Search the data below for the string "setPhase" and copy all lines where it shows up.
──────── EXERCISE MATERIALS
/-- The condition of a wait operation (R221, R326). -/
def syncHolds (op : Nat) (word value mask : W64) : Bool :=
  match op with
  | 2 => decide (value.toNat ≤ word.toNat)
  | 3 => word == value
  | 4 => word &&& mask == value
  | _ => false

/-- A Sync SRAM word (R323). -/
def State.word (s : State) (i : Nat) : W64 := tgetD s.sync.words i 0

/-! ## Records -/

/-- WAITER and WAITER_KIND of the sync fault record, at their bits (R340, R341). -/
def syncWaiter (handle : W32) : SyncParty → Nat
  | .queue q _ off => 2 ^ 80 * q + 2 ^ 100 * (off / 16)
  | .engine nib core _ _ _ _ => 2 ^ 79 + 2 ^ 80 * nib + 2 ^ 88 * core + 2 ^ 96 * handle.toNat
  | .host => 0
  | .debugger => 0

/-- OBJ_KIND and OBJECT of the sync fault record for a word (R340). -/
def syncObject : WordRef → Nat
  | .sram i => 2 ^ 18 * i
  | .mem _ a => 2 ^ 16 * 1 + 2 ^ 18 * (a.toNat / 8)
  | .barrier b => 2 ^ 16 * 2 + 2 ^ 18 * b

/-- A sync fault record (R340): a FAULT record, its payload and stamp latched if none has been since the count was read
(R360). -/
def State.syncFault (s : State) (code : W16) (object waiter : Nat) : State :=
  let payload := code.toNat + object + waiter
  let first := s.dbg.syncFaults = 0
  let s := s.record unitSync 0x0A payload
  { s with dbg := { s.dbg with
      syncFault := if first then BitVec.ofNat 128 payload else s.dbg.syncFault
      syncFaultStamp := if first then BitVec.ofNat 64 s.now else s.dbg.syncFaultStamp
      syncFaults := sat32 s.dbg.syncFaults 1 } }

/-- A SYNC_OP record (R49, R329): by the host target for a window write, marked DEBUG for a debugger's (R59). -/
def State.syncRecord (s : State) (word : WordRef) (op : Nat) (handle : W32) (party : SyncParty) : State :=
  let obj := match word with | .sram i => i | .mem _ a => a.toNat | .barrier b => b
  let unit := match party with | .host => unitHtp | _ => unitSync
  let debug := match party with | .debugger => true | _ => false
  s.recordAs unit 0x08 s.aoNow (obj + 2 ^ 64 * op + 2 ^ 96 * handle.toNat) debug (!s.awake)

/-- A debugger's operation that leaves the word as it was has its SYNC_OP record too (R359). -/
def State.debugRecord (s : State) (word : WordRef) (op : Nat) (handle : W32) (party : SyncParty) : State :=
  match party with
  | .debugger => s.syncRecord word op handle party
  | _ => s

/-! ## Answers -/

/-- RESULT codes of a SYNC reply (R513) by the failure it reports. -/
def syncResult (code : W16) : Nat :=
  if code = Code.ok then 0 else if code = Code.syncUnderflow then 1 else if code = Code.syncTimeout then 2
  else if code = Code.memoryError then 4 else 5

/-- The issuer of an operation or wait learns its end (R220, R221, R331, R359). -/
def State.answerSync (s : State) (party : SyncParty) (code : W16) (value : W64) : State :=
  match party with
  | .queue q n off =>
    State.unpark (if code = Code.ok then s.completeCmd q n off else s.failCmd q n off code unitSync) q
  | .engine nib core eq mopSeq reqTag _ =>
    s.sendNib nib (.syncReply { nib := nib, core := core, eq := eq, mopSeq := mopSeq, reqTag := reqTag,
                                result := syncResult code, value := if code = Code.ok then value else 0, code := code })
  | .host => s
  | .debugger =>
    { s with dbg := { s.dbg with
        syncCtrl := s.dbg.syncCtrl &&& 0x7FFFFFFF
        syncResult := code.setWidth 32
        syncOld := value } }

/-- A wait is satisfied with a value (R332, R335): its entry is freed, and its issuer learns it. -/
def State.satisfy (s : State) (w : SyncWait) (value : W64) : State :=
  (s.syncRecord w.word w.op w.handle w.party).answerSync w.party Code.ok value

/-- Every registered wait on a word is evaluated on a value it holds (R327, R334). -/
def State.evalWord (s : State) (word : WordRef) (value : W64) : State :=
  let hit (w : SyncWait) : Bool := w.registered && w.word == word && syncHolds w.op value w.value w.mask
  let hits := s.sync.waits.filter hit
  if hits.isEmpty then s
  else
    let s := { s with sync := SyncUnit.prune { s.sync with waits := s.sync.waits.filter fun w => !hit w } }
    hits.foldl (fun s w => s.satisfy w value) s

/-! ## Sync SRAM -/

/-- An update of a Sync SRAM word, evaluated against the waits on it (R327). -/
def State.setWord (s : State) (i : Nat) (v : W64) (handle : W32) (party : SyncParty) (op : Nat) : State :=
  let s := { s with sync := { s.sync with words := wset s.sync.words i v } }
  (s.syncRecord (.sram i) op handle party).evalWord (.sram i) v

/-- A SET (op 0) or ADD (op 1) on a Sync SRAM word, answered to its issuer (R326). -/
def State.sramOp (s : State) (add : Bool) (i : Nat) (v : W64) (handle : W32) (party : SyncParty) : State :=
  let old := s.word i
  if add then
    match syncAdd old v with
    | some r => (s.setWord i r handle party 1).answerSync party Code.ok old
    | none =>
      let dir := if syncAddDir v then 2 ^ 78 else 0
      ((s.debugRecord (.sram i) 1 handle party).syncFault Code.syncUnderflow (syncObject (.sram i) + dir)
        (syncWaiter handle party)).answerSync party Code.syncUnderflow old
  else (s.setWord i v handle party 0).answerSync party Code.ok old

/-! ## Memory words -/

/-- A memory-word operation enters a phase. -/
def SyncUnit.setPhase (y : SyncUnit) (ident : Nat) (ph : MemOpPhase) : SyncUnit :=
  { y with memOps := y.memOps.map fun p => if p.ident = ident then { p with phase := ph } else p }

/-- The request of a memory-word operation in its phase (R328): the SET's atomic write, or a read. -/
def State.startMemOp (s : State) (o : MemOp) : State :=
  let s := { s with sync := s.sync.setPhase o.ident (if o.add then .reading else .setting) }
  if o.add then s.readMem (.syncOp o.ident) o.pasid o.partition o.addr 8 false
  else s.writeMem (some (.syncOp o.ident)) o.pasid o.partition o.addr (leBytes 8 o.value.toNat) true

/-- A SET or ADD on a memory word begins, or waits for an earlier one of the Sync Unit on that word (R328). -/
def State.memOp (s : State) (add : Bool) (pasid : Nat) (part : Option Nat) (addr v : W64) (handle : W32)
    (party : SyncParty) : State :=
  let o : MemOp := { ident := s.sync.nextOp, add := add, pasid := pasid, partition := part, addr := addr, value := v,
                     handle := handle, party := party, phase := .queued }
  let busy := s.sync.memOps.any fun p => p.pasid == pasid && p.addr == addr
  let s := { s with sync := { s.sync with memOps := s.sync.memOps ++ [o], nextOp := s.sync.nextOp + 1 } }
  if busy then s else s.startMemOp o

/-- A memory-word operation is over: the next one waiting for that word begins. -/
def State.endMemOp (s : State) (o : MemOp) : State :=
  let s := { s with sync := { s.sync with memOps := s.sync.memOps.filter fun p => p.ident != o.ident } }
  match s.sync.memOps.find? fun p => p.pasid == o.pasid && p.addr == o.addr with
  | some p => s.startMemOp p
  | none => s

/-- The compare-and-swap of a memory-word ADD (R328, R501). -/
def State.swapMemOp (s : State) (o : MemOp) (old new : W64) : State :=
  let s := { s with sync := s.sync.setPhase o.ident (.swapping old new) }
  s.emit (.mem
    { wait := some (.syncOp o.ident), op := .cas, pasid := o.pasid, part := o.partition, addr := o.addr, len := 8,
      data := leBytes 8 old.toNat ++ leBytes 8 new.toNat, atomic := false, phys := false, since := s.now,
      dead := false, pages := [] })

/-- A memory ADD whose word holds neither its old nor its new value after a takeover (R482): counted, with its record. -/
def State.inDoubt (s : State) (o : MemOp) : State :=
  let s := { s with mir := { s.mir with inDoubt := sat32 s.mir.inDoubt 1 } }
  s.blot Code.inDoubt 0x0D unitSync (o.addr.toNat + 2 ^ 64 * o.pasid)

/-- The response to a memory-word operation's request (R328): an ADD's read leads to a compare-and-swap, a failed
compare to a fresh read, an error response to MEMORY_ERROR. -/
def State.memOpResponse (s : State) (o : MemOp) (answer : Option W64) : State :=
  match answer with
  | none =>
    ((((s.endMemOp o).debugRecord (.mem o.pasid o.addr) (b2n o.add) o.handle o.party).syncFault Code.memoryError (syncObject (.mem o.pasid o.addr)) (syncWaiter o.handle o.party)).answerSync
      o.party Code.memoryError (Config.wordBeforeSet o.ident)).pasidFault o.pasid Code.memoryError
  | some v =>
    match o.phase with
    | .queued => s
    | .setting =>
      (((s.endMemOp o).syncRecord (.mem o.pasid o.addr) 0 o.handle o.party).evalWord (.mem o.pasid o.addr) o.value
        ).answerSync o.party Code.ok (Config.wordBeforeSet o.ident)
    | .reading =>
      match syncAdd v o.value with
      | some r => s.swapMemOp o v r
      | none =>
        (((s.endMemOp o).debugRecord (.mem o.pasid o.addr) 1 o.handle o.party).syncFault Code.syncUnderflow (syncObject (.mem o.pasid o.addr)) (syncWaiter o.handle o.party)
          ).answerSync o.party Code.syncUnderflow v
    | .swapping old new =>
      if v = old then
        (((s.endMemOp o).syncRecord (.mem o.pasid o.addr) 1 o.handle o.party).evalWord (.mem o.pasid o.addr) new
          ).answerSync o.party Code.ok old
      else s.startMemOp o
    | .resolving old new =>
      if v = old then s.swapMemOp o old new
      else
        let s := if v = new then s else s.inDoubt o
        (((s.endMemOp o).syncRecord (.mem o.pasid o.addr) 1 o.handle o.party).evalWord (.mem o.pasid o.addr) new
          ).answerSync o.party Code.ok old

/-! ## Waits -/

/-- Whether a wait is on a word, and not on the release of a barrier. -/
def SyncWait.onWord (w : SyncWait) : Bool := match w.word with | .barrier _ => false | _ => true

/-- Wait entries in use (R332). -/
def SyncUnit.entries (y : SyncUnit) : Nat := y.waits.countP fun w => w.registered && w.onWord

/-- Whether a wait finds an entry, and for a memory word a watch slot (R332, R333). -/
def SyncUnit.room (y : SyncUnit) (w : SyncWait) : Bool :=
  decide (y.entries < 16384) &&
  match w.word with
  | .mem p a => (y.watches.any fun e => e.2.pasid == p && e.2.addr == a) || decide (y.watches.length < 4096)
  | _ => true

/-- Whether a wait on a word has arrived and has no entry yet (R332). -/
def SyncWait.late (w : SyncWait) : Bool := !w.registered && !w.held && w.onWord

/-- The oldest wait without an entry that finds room now (R332): one on a Sync SRAM word does not stay behind one that lacks a
watch slot. -/
def SyncUnit.oldestLate (y : SyncUnit) : Option SyncWait := y.waits.find? fun w => w.late && y.room w

/-- The watch slots once a wait shares or takes one (R333). -/
def SyncUnit.watch (y : SyncUnit) (w : SyncWait) : SyncUnit :=
  match w.word with
  | .mem p a =>
    if y.watches.any fun e => e.2.pasid == p && e.2.addr == a then
      { y with watches := tmap y.watches fun _ x =>
          if x.pasid = p ∧ x.addr = a then { x with periodUs := min x.periodUs w.pollUs } else x }
    else
      match lowest 4096 fun i => (tget y.watches i).isNone with
      | some i =>
        let slot : Watch := ⟨p, w.partition, a, w.pollUs, none, false⟩
        { y with watches := tset y.watches i slot }
      | none => y
  | _ => y

/-- An unregistered wait takes its entry (R332, R333); a wait on a Sync SRAM word that already holds is satisfied. -/
def State.registerWait (s : State) (ident : Nat) : State :=
  match s.sync.waits.find? fun w => w.ident == ident with
  | none => s
  | some w =>
    if w.registered ∨ ¬s.sync.room w then s
    else
      let s := { s with sync := SyncUnit.watch { s.sync with waits := s.sync.waits.map fun x =>
        if x.ident = ident then { x with registered := true } else x } w }
      match w.word with
      | .sram i =>
        if syncHolds w.op (s.word i) w.value w.mask then
          ({ s with sync := { s.sync with waits := s.sync.waits.filter fun x => x.ident != ident } }).satisfy w (s.word i)
        else s
      | _ => s
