/-- Whether a Nib has an entry in the wake scheduler, or has been released by it (R377). -/
def State.wakeAsked (s : State) (n : Nat) : Bool :=
  (s.feed.wakes.any fun w => w.nib == n) || (match s.nibs[n]? with | some b => b.waking | none => false)

/-- The move for an eligible launch: none while LAUNCH_HELD (R457, R459) or its partition's hold keeps it in the window, unless
it has been granted its allowance (R205), while it waits for room (R210, R263) or for its Nibs to wake (R377), and in the halt
(R394). -/
def State.launchMove (s : State) (c : Ctx) (d : Cmd) : Option LaunchMove :=
  if s.feed.halt ∨ (¬d.granted ∧ (s.launchHeld ∨ s.partHeld c)) then none
  else match s.members c d with
    | .error code => some (.fail code)
    | .ok [] => none
    | .ok (m :: rest) =>
      let p := m.2.1
      let nibs := s.place c p.body.targetNibs
      if nibs.length < p.body.targetNibs then some (.fail Code.noPlacement)
      else if ¬s.room nibs then none
      else
        let off := s.offNibs nibs
        if off.any fun n => !s.wakeAsked n then some (.wake (off.filter fun n => !s.wakeAsked n))
        else if ¬off.isEmpty then none
        else
          let parts := s.launchParts p.body nibs
          let go : LaunchMove := .go m (rest.map fun r => (r.1, r.2.1)) nibs parts
          if d.granted then some go
          else match s.allowance (c.partition.getD 0) nibs parts false with
            | some r => some (.withhold r)
            | none => some go

/-- R204's order: the lower class first, then the older parse stamp. -/
def ranksFirst (a b : Nat × Nat) : Bool := decide (a.1 < b.1) || (a.1 == b.1 && decide (a.2 ≤ b.2))

/-- A launch that can move: its queue, submission and context, and its move. -/
abbrev LaunchPick := Nat × Queue × Sub × Cmd × Nat × Ctx × LaunchMove

/-- Class and parse order of a launch that can move. -/
def LaunchPick.rank (x : LaunchPick) : Nat × Nat := (x.2.1.cls, x.2.2.2.1.parseNo)

/-- The launch that comes first in R204's order among those of a DME that can move. -/
def State.bestLaunch (s : State) (dme : Nat) : Option LaunchPick :=
  let all := s.queues.filterMap fun e =>
    if e.2.dme = dme ∧ e.1 ≠ 0 then
      match s.ctxOf e.2.handle, s.launchable e.1 e.2 with
      | some (slot, c), some (u, d) => if c.killed then none else (s.launchMove c d).map fun m => (e.1, e.2, u, d, slot, c, m)
      | _, _ => none
    else none
  all.foldl (fun b x => match b with
    | none => some x
    | some y => if ranksFirst (LaunchPick.rank y) (LaunchPick.rank x) then some y else some x) none

/-- Whether a command takes effect by a dispatch of its own, launches apart (R200). -/
def CmdOp.joins : CmdOp → Bool
  | .launch .. => false
  | .replay .. => false
  | .eventWait => false
  | .fenceFetch => false
  | _ => true

/-- Class and parse order of a DME's eligible commands other than launches (R200, R204). -/
def State.joins (s : State) (dme : Nat) : List (Nat × Nat) :=
  s.queues.flatMap fun e =>
    if e.2.dme = dme ∧ (s.ctxOf e.2.handle).isSome then
      e.2.subs.flatMap fun u => if u.failed.isSome then [] else
        (u.cmds.filter fun d => d.op.joins && d.state == .parsed && e.2.eligible u d).map fun d => (e.2.cls, d.parseNo)
    else []

/-- Whether a DME chooses an eligible command that is no launch (R204). -/
def State.chosen (s : State) (x : Queue) (d : Cmd) : Bool :=
  let mine := (x.cls, d.parseNo)
  (s.joins x.dme).all (ranksFirst mine) &&
    (match s.bestLaunch x.dme with | some b => ranksFirst mine (LaunchPick.rank b) | none => true)

/-- The launch that a DME dispatches next (R204), if it is the first eligible command of all; `later` picks replays under way. -/
def State.nextLaunch (s : State) (dme : Nat) (later : Bool) : Option LaunchPick :=
  (s.bestLaunch dme).filter fun b => (later == !b.2.2.2.1.rest.isEmpty) && (s.joins dme).all (ranksFirst (LaunchPick.rank b))

/-! ## Dispatch (R260, R261, R290) -/

/-- The parameter values that a task message carries: of the registers in PARAM_USED, ascending (R261). -/
def Pattern.values (p : Pattern) (params : List W64) : List W64 :=
  (List.range 16).filterMap fun i => if p.paramUsed.getLsbD i then some (params.getD i 0) else none

/-- The constant-buffer reference of a launch. -/
def CmdOp.const : CmdOp → ConstRef
  | .launch _ c _ _ => c
  | .replay _ c _ _ _ _ => c
  | _ => none

/-- The stop-count counts a dispatched task (R295). -/
def Dbg.countTask (d : Dbg) (q : Nat) : Dbg :=
  if d.qCtrl.getLsbD 31 && d.qCount != 0 && q == bits d.qCtrl.toNat 19 0 && !(d.stops.getLsbD 0 && q == d.stopQueue) then { d with qLeft := d.qLeft - 1 }
  else d

/-- The splitters of some Nibs. -/
def State.splittersOf (s : State) (nibs : List Nat) : List Nat :=
  sortNats (nibs.map fun n => match s.nibs[n]? with | some b => b.via | none => 0)

/-- The task message on Yarn (R260, R261): 128 bytes, or 192 where more than 8 registers are named. -/
def TaskMsg.bytes (m : TaskMsg) : List Byte :=
  let ext : Bool := decide (8 < m.params.length)
  let flags := b2n m.migrated + 2 * b2n m.const.isNone + 4 * b2n ext
  let const := match m.const with | some (addr, len) => addr.toNat / 64 * 64 + (len / 64 - 1) | none => 0
  let values (l : List W64) : List Byte := padTo 64 (l.flatMap fun v => leBytes 8 v.toNat)
  leBytes 1 1 ++ leBytes 1 flags ++ leBytes 1 (if m.migrated then m.position else 0) ++ leBytes 1 0 ++
    leBytes 4 (m.pasid + 2 ^ 20 * m.partition) ++ leBytes 2 m.tag ++ leBytes 2 m.patIndex ++ leBytes 4 m.epoch.toNat ++
    leBytes 4 m.storeEntry ++ leBytes 4 m.stateTag.toNat ++ leBytes 8 const ++
    leBytes 32 ((sortNats m.placement).foldl (fun a n => a + 2 ^ n) 0) ++ values (m.params.take 8) ++
    (if ext then values (m.params.drop 8) else [])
────────────────
**WRITTEN ANSWER**:
def SyncUnit.setPhase (y : SyncUnit) (ident : Nat) (ph : MemOpPhase) : SyncUnit :=
  let s := { s with sync := s.sync.setPhase o.ident (if o.add then .reading else .setting) }
  let s := { s with sync := s.sync.setPhase o.ident (.swapping old new) }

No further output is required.